▸ Task goal:
Give back exactly the lines of the entries below from the line with "matrixReads s w k pa n ||" to the line with "decide (x.1 < y.1)", inclusive, and only those.

▸ Entries shown:
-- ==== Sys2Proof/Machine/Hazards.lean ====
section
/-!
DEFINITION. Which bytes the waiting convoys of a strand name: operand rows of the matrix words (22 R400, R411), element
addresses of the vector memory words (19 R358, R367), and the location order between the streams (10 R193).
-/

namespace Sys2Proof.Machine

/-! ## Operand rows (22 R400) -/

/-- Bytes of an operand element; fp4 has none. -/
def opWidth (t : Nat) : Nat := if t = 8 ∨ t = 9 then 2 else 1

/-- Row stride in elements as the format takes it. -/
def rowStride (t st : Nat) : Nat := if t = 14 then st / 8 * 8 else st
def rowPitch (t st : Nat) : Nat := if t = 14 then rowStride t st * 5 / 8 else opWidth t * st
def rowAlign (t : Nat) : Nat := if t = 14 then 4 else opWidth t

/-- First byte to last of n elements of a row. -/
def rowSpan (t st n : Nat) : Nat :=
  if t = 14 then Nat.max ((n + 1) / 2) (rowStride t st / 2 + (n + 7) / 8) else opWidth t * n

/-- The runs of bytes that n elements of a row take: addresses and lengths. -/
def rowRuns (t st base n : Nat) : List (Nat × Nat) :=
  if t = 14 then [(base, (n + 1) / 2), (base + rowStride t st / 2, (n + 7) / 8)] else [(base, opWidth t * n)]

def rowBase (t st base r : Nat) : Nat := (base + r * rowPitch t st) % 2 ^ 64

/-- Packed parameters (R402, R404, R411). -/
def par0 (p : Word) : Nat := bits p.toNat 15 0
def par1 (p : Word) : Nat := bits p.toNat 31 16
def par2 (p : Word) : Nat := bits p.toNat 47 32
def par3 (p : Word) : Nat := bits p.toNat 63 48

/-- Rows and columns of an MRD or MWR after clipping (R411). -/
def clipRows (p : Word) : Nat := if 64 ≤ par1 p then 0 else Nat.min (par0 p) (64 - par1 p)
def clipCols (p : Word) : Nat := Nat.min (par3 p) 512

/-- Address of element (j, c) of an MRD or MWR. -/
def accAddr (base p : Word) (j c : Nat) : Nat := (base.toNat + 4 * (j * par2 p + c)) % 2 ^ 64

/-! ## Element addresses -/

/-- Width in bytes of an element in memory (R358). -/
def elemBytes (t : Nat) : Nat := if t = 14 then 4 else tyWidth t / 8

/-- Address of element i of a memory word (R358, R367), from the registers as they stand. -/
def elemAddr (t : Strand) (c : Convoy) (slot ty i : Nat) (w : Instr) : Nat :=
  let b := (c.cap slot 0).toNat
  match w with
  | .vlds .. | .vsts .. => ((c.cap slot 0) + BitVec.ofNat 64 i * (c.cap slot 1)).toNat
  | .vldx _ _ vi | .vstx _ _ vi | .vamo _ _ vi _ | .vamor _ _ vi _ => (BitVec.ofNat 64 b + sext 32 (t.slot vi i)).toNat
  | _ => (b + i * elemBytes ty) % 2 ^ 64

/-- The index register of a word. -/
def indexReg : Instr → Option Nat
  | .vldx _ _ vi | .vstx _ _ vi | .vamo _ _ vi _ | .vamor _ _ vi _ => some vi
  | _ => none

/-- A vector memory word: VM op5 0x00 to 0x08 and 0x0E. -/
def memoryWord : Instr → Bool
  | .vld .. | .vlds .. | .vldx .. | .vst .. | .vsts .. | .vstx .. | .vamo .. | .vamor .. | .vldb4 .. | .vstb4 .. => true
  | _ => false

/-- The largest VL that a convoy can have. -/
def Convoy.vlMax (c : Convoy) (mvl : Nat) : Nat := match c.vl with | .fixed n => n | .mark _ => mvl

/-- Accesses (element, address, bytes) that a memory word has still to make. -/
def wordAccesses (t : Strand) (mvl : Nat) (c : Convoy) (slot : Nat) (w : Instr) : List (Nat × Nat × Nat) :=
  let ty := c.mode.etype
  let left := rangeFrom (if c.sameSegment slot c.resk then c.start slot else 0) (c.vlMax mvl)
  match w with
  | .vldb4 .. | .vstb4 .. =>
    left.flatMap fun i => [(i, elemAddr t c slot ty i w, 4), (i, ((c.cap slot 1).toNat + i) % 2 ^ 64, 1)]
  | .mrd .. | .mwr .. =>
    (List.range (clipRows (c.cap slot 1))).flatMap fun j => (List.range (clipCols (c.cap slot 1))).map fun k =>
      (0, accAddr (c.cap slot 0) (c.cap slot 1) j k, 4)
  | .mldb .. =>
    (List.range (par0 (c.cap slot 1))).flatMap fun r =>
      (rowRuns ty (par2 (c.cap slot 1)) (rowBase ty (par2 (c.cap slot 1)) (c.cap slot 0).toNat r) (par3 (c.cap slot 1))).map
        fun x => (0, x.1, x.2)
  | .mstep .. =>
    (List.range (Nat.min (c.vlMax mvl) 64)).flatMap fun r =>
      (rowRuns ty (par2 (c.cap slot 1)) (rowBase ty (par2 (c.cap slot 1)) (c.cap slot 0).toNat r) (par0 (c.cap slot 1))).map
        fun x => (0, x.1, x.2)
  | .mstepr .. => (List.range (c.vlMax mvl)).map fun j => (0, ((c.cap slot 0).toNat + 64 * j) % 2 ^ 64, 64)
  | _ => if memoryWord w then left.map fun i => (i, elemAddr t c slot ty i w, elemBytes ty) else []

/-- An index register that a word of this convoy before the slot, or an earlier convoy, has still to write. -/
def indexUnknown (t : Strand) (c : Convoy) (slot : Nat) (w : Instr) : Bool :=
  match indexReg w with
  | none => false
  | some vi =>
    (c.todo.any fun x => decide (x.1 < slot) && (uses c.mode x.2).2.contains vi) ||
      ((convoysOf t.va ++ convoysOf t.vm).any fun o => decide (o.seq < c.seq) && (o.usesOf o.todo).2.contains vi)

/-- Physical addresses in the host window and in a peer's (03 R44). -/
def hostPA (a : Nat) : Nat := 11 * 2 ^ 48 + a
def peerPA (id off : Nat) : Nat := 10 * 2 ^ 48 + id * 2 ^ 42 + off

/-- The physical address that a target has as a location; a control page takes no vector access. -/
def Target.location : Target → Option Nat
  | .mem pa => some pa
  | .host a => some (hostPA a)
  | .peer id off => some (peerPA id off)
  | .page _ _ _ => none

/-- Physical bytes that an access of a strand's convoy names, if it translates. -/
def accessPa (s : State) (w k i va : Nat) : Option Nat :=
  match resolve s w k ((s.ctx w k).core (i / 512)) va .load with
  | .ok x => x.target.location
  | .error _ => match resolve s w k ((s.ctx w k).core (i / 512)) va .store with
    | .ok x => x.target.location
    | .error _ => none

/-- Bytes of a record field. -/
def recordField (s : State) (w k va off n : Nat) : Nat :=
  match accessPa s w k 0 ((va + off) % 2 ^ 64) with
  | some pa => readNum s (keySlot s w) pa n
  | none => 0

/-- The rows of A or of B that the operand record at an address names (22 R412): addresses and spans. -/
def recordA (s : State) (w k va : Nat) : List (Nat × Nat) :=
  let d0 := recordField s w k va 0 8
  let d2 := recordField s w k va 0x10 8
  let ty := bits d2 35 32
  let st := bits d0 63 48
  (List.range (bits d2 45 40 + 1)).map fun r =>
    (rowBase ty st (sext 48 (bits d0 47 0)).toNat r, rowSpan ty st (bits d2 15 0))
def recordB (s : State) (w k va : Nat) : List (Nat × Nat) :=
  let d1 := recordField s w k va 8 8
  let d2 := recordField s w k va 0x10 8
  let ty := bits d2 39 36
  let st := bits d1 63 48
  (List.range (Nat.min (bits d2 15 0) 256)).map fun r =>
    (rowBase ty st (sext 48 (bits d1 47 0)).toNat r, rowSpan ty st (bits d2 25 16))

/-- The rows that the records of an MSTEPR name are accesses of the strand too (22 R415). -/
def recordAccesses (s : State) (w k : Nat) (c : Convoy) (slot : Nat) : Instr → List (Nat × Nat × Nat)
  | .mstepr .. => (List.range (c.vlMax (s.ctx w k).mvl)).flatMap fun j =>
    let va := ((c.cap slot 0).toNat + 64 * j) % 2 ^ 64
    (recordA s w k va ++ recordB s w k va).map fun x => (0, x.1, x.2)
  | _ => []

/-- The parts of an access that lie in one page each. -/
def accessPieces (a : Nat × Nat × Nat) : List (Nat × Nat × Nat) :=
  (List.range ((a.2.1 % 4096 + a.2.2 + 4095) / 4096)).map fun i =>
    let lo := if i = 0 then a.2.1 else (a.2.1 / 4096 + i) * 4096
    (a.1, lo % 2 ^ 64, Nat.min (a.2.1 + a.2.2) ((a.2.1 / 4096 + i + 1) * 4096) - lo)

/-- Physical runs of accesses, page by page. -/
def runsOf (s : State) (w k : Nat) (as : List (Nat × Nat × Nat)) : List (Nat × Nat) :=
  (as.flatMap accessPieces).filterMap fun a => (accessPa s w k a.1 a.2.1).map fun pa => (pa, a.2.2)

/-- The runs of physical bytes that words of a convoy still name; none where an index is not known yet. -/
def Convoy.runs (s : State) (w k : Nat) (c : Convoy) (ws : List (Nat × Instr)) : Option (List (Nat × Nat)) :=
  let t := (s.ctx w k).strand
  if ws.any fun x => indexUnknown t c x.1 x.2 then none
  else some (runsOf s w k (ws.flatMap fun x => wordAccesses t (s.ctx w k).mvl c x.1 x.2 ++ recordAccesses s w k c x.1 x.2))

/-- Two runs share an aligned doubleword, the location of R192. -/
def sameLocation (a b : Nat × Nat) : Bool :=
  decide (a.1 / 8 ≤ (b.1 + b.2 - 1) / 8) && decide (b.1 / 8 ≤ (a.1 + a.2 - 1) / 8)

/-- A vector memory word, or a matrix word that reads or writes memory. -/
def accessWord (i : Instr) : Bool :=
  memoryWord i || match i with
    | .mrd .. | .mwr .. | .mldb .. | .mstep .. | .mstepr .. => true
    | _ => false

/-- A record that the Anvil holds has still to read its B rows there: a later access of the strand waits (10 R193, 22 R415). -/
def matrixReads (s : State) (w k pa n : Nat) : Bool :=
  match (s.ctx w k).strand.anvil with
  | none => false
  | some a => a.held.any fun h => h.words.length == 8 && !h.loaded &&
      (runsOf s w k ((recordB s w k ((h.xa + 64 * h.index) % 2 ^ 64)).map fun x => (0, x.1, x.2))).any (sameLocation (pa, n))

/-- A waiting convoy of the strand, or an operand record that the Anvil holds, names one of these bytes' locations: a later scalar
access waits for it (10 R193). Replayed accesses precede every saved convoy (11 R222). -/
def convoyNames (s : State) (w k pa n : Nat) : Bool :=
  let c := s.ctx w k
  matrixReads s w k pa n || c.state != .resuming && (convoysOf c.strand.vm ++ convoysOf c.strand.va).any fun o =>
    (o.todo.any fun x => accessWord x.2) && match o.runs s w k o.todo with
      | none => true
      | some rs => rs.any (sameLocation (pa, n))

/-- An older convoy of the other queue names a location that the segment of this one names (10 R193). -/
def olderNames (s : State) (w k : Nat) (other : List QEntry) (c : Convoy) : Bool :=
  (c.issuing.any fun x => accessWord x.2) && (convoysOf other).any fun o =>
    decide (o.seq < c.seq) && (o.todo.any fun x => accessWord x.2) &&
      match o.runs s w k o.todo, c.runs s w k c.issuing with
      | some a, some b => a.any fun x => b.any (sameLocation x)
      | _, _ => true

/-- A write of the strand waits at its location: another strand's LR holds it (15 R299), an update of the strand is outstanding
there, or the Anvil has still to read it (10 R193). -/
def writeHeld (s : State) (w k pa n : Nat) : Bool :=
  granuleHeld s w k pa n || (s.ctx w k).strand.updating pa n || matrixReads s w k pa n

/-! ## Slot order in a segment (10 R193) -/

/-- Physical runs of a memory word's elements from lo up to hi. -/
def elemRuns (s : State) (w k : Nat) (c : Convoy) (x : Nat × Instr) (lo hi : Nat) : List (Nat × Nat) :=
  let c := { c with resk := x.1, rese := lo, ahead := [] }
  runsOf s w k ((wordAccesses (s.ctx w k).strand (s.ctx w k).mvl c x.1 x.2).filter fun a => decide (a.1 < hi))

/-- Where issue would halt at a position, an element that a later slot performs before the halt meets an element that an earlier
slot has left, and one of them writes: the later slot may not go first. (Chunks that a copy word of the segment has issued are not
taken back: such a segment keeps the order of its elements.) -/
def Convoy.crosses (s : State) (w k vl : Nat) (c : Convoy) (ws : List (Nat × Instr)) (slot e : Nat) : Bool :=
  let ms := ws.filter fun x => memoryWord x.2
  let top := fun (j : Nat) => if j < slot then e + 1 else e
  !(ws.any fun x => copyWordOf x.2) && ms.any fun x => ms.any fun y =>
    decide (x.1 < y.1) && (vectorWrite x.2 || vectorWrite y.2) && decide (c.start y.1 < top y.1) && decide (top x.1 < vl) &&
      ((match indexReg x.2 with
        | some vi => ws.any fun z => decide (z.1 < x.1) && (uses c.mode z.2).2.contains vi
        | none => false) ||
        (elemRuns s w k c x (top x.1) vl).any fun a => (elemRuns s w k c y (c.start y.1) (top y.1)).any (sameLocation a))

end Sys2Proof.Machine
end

▸ Task answer:
  matrixReads s w k pa n || c.state != .resuming && (convoysOf c.strand.vm ++ convoysOf c.strand.va).any fun o =>
    (o.todo.any fun x => accessWord x.2) && match o.runs s w k o.todo with
      | none => true
      | some rs => rs.any (sameLocation (pa, n))

/-- An older convoy of the other queue names a location that the segment of this one names (10 R193). -/
def olderNames (s : State) (w k : Nat) (other : List QEntry) (c : Convoy) : Bool :=
  (c.issuing.any fun x => accessWord x.2) && (convoysOf other).any fun o =>
    decide (o.seq < c.seq) && (o.todo.any fun x => accessWord x.2) &&
      match o.runs s w k o.todo, c.runs s w k c.issuing with
      | some a, some b => a.any fun x => b.any (sameLocation x)
      | _, _ => true

/-- A write of the strand waits at its location: another strand's LR holds it (15 R299), an update of the strand is outstanding
there, or the Anvil has still to read it (10 R193). -/
def writeHeld (s : State) (w k pa n : Nat) : Bool :=
  granuleHeld s w k pa n || (s.ctx w k).strand.updating pa n || matrixReads s w k pa n

/-! ## Slot order in a segment (10 R193) -/

/-- Physical runs of a memory word's elements from lo up to hi. -/
def elemRuns (s : State) (w k : Nat) (c : Convoy) (x : Nat × Instr) (lo hi : Nat) : List (Nat × Nat) :=
  let c := { c with resk := x.1, rese := lo, ahead := [] }
  runsOf s w k ((wordAccesses (s.ctx w k).strand (s.ctx w k).mvl c x.1 x.2).filter fun a => decide (a.1 < hi))

/-- Where issue would halt at a position, an element that a later slot performs before the halt meets an element that an earlier
slot has left, and one of them writes: the later slot may not go first. (Chunks that a copy word of the segment has issued are not
taken back: such a segment keeps the order of its elements.) -/
def Convoy.crosses (s : State) (w k vl : Nat) (c : Convoy) (ws : List (Nat × Instr)) (slot e : Nat) : Bool :=
  let ms := ws.filter fun x => memoryWord x.2
  let top := fun (j : Nat) => if j < slot then e + 1 else e
  !(ws.any fun x => copyWordOf x.2) && ms.any fun x => ms.any fun y =>
    decide (x.1 < y.1) && (vectorWrite x.2 || vectorWrite y.2) && decide (c.start y.1 < top y.1) && decide (top x.1 < vl) &&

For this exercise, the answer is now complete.